If there are parts of the address you can't match that's sometimes a problem - you don't want to map 1 Hopton Parade, Streatham High Road to 1 Streatham High Road. But you do want to map Some Company Ltd, 1 Streatham High Road to the latter.
On the other hand, if your target users are dating websites wanting to show rough distances between members, just matching city might be plenty accurate enough; property search engines like Zoopla will show any shitty approximation on their maps if they don't recognise a street or postcode.
[1] https://maps.google.co.uk/maps?q=Paradise+Wildlife+Park,+Whi... [2] https://maps.google.co.uk/maps?q=from:E17+5RT+to:NW7+3NG+to:...
[+] [-] unknown|12 years ago|reply
[deleted]
[+] [-] spacemanmatt|12 years ago|reply
If you added CASS or address validation (deliverability) service it would increase the value even more.
Having recently installed PostGIS and imported loads of TIGER data, it would be useful if you provided some discussion about data sets backing your geocoder, especially if you do better than just TIGER.
I am only interested in U.S./Canada addresses (thus the mentions of CASS/verification) but I understand OSM is a global project.
[+] [-] freyfogle|12 years ago|reply
To be open with you, the North American market is well served and highly competitive, many other parts of the world are the opposite. Thus the US/CA probably won't be our area of focus. That being said, very keen to learn what isn't working for you in current solutions.
[+] [-] crucialfelix|12 years ago|reply
We have a lot of problems with Google Maps not knowing about odd addresses like 235B Whatever St. or 113-76 XYZ street. This is perhaps because its a new construction and the address isn't in the database yet.
Town names in the Hamptons are quite contentious. What the post office knows it as is not what the locals call it, and nothing like what the real estate agents call it (but they make up their own and they lie about the locations).
But primarily you need to parse native language and messy addresses. 2 Ave, First Street, Fifth Ave, Madison Ave (same as 5th), CPW (central park west)
This is where google wins.
[+] [-] freyfogle|12 years ago|reply
Regarding Google, you are right, they do a good job, especially in the US. Full credit to them. The problem is the cost and usage restrictions.
Coming back to your initial point of reporting inaccuracies. What would be your preferred way to report problems? some sort of API you could automate? Would you just tell us there is a problem, or want to also tell us the solution?
[+] [-] ManAboutCouch|12 years ago|reply
IIRC Google's geocoder does something like this, but it's pretty inaccurate, overstating it's match level consistently.
As others have said, geocoding is very hard to do well, but I commend the efforts being made with Nominatim and komoot/photon.

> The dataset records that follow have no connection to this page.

/-- A slot start touches the Line Interface alone (R41). -/
@[simp] theorem startSlot_frame (s : State) (k : Nat) :
    (s.startSlot k).cfg = s.cfg ∧ (s.startSlot k).meas = s.meas ∧ (s.startSlot k).comp = s.comp ∧
    (s.startSlot k).peers = s.peers ∧ (s.startSlot k).ice = s.ice ∧ (s.startSlot k).fog = s.fog ∧
    (s.startSlot k).heat = s.heat ∧ (s.startSlot k).light = s.light ∧ (s.startSlot k).gens = s.gens ∧
    (s.startSlot k).pins = s.pins ∧ (s.startSlot k).node = s.node ∧ (s.startSlot k).port = s.port ∧
    (s.startSlot k).resetHeld = s.resetHeld ∧ (s.startSlot k).freeCount = s.freeCount ∧
    (s.startSlot k).pending = s.pending ∧ (s.startSlot k).line.score = s.line.score ∧
    (s.startSlot k).line.degraded = s.line.degraded ∧ (s.startSlot k).line.ownSequence = s.line.ownSequence ∧
    (s.startSlot k).line.cueSerial = s.line.cueSerial := by
  simp only [State.startSlot]
  (repeat' split) <;> simp

/-- The cause of a drop touches the cause record alone (R45). -/
@[simp] theorem raiseDrop_frame (s : State) (t : TxFrame) :
    (s.raiseDrop t).cfg = s.cfg ∧ (s.raiseDrop t).meas = s.meas ∧ (s.raiseDrop t).comp = s.comp ∧
    (s.raiseDrop t).peers = s.peers ∧ (s.raiseDrop t).line = s.line ∧ (s.raiseDrop t).ice = s.ice ∧
    (s.raiseDrop t).fog = s.fog ∧ (s.raiseDrop t).heat = s.heat ∧ (s.raiseDrop t).light = s.light ∧
    (s.raiseDrop t).gens = s.gens ∧ (s.raiseDrop t).pins = s.pins ∧ (s.raiseDrop t).port = s.port ∧
    (s.raiseDrop t).resetHeld = s.resetHeld ∧ (s.raiseDrop t).freeCount = s.freeCount ∧
    (s.raiseDrop t).pending = s.pending ∧ (s.raiseDrop t).node.state = s.node.state ∧
    (s.raiseDrop t).node.lastReset = s.node.lastReset ∧ (s.raiseDrop t).node.startFault = s.node.startFault ∧
    (s.raiseDrop t).node.startFaultIndex = s.node.startFaultIndex := by
  cases t <;> simp [State.raiseDrop]

/-- What a failed attempt leaves alone (R42, R45). -/
@[simp] theorem failAttempt_frame (s : State) (st : Staged) :
    (s.failAttempt st).cfg = s.cfg ∧ (s.failAttempt st).meas = s.meas ∧ (s.failAttempt st).comp = s.comp ∧
    (s.failAttempt st).peers = s.peers ∧ (s.failAttempt st).ice = s.ice ∧ (s.failAttempt st).fog = s.fog ∧
    (s.failAttempt st).heat = s.heat ∧ (s.failAttempt st).light = s.light ∧ (s.failAttempt st).gens = s.gens ∧
    (s.failAttempt st).pins = s.pins ∧ (s.failAttempt st).port = s.port ∧
    (s.failAttempt st).resetHeld = s.resetHeld ∧ (s.failAttempt st).freeCount = s.freeCount ∧
    (s.failAttempt st).pending = s.pending ∧ (s.failAttempt st).node.state = s.node.state ∧
    (s.failAttempt st).node.lastReset = s.node.lastReset ∧ (s.failAttempt st).node.startFault = s.node.startFault ∧
    (s.failAttempt st).node.startFaultIndex = s.node.startFaultIndex ∧
    (s.failAttempt st).line.access = s.line.access ∧ (s.failAttempt st).line.score = s.line.score ∧
    (s.failAttempt st).line.degraded = s.line.degraded ∧ (s.failAttempt st).line.ownSequence = s.line.ownSequence ∧
    (s.failAttempt st).line.cueSerial = s.line.cueSerial := by
  simp only [State.failAttempt]
  (repeat' split) <;> simp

[+] [-] freyfogle|12 years ago|reply
Also agree nominatim and photon are impressive
[+] [-] lobster_johnson|12 years ago|reply
For example, when we a vague address such as "Ichobod Crane Circle", we still want to get a position because that road is very short. However, if the address is something like "Sleepy Hollow Road" or "Murders Kill Road" (Coxsackie sure has some weird names), those are very long roads, and placing a marker anywhere on them would be meaningless.
Google solves this for us by providing, in the results, the bounding box of the result. When the match is not "street_address" but something else such as "route", "premise", "point_of_interest" or the like, what we do is take the bounding_box, calculate the area, and use the area if it's less than 500x500 meters. It's not optimal, but it's better than having no location at all.
Another thing that Google does semi-well is constrain the search to a specific area, like a country or a state. Unfortunately, Google doesn't let you pass in more than one state, but other than that, it works well. Some of the addresses we get are so vague that they would geocode to other countries (Oxford, England instead of Oxford, NY) if it were not for this filtering ability.
[+] [-] freyfogle|12 years ago|reply
[+] [-] troysandal|12 years ago|reply
/geocode?latlng=47.639548,-122.356957&language=en,fr
{ "ISO":{ Country:"US", Administrative:"WA", SubAdministrative:"King", Locality:"Seattle", SubLocality:"Queen Anne" }, "fr":{ Country:"Etas-Unis", Administrative:"Washington", SubAdministrative:"Roi County", Locality:"Seattle", SubLocality:"Renne Anne" } "en":{ Country:"US", Administrative:"Washington", SubAdministrative:"King County", Locality:"Seattle", SubLocality:"Queen Anne" } }
[+] [-] vicchi|12 years ago|reply
Providing language synonyms makes perfect sense where these exist (cf: London in English, Londra in Italian, Londres in French).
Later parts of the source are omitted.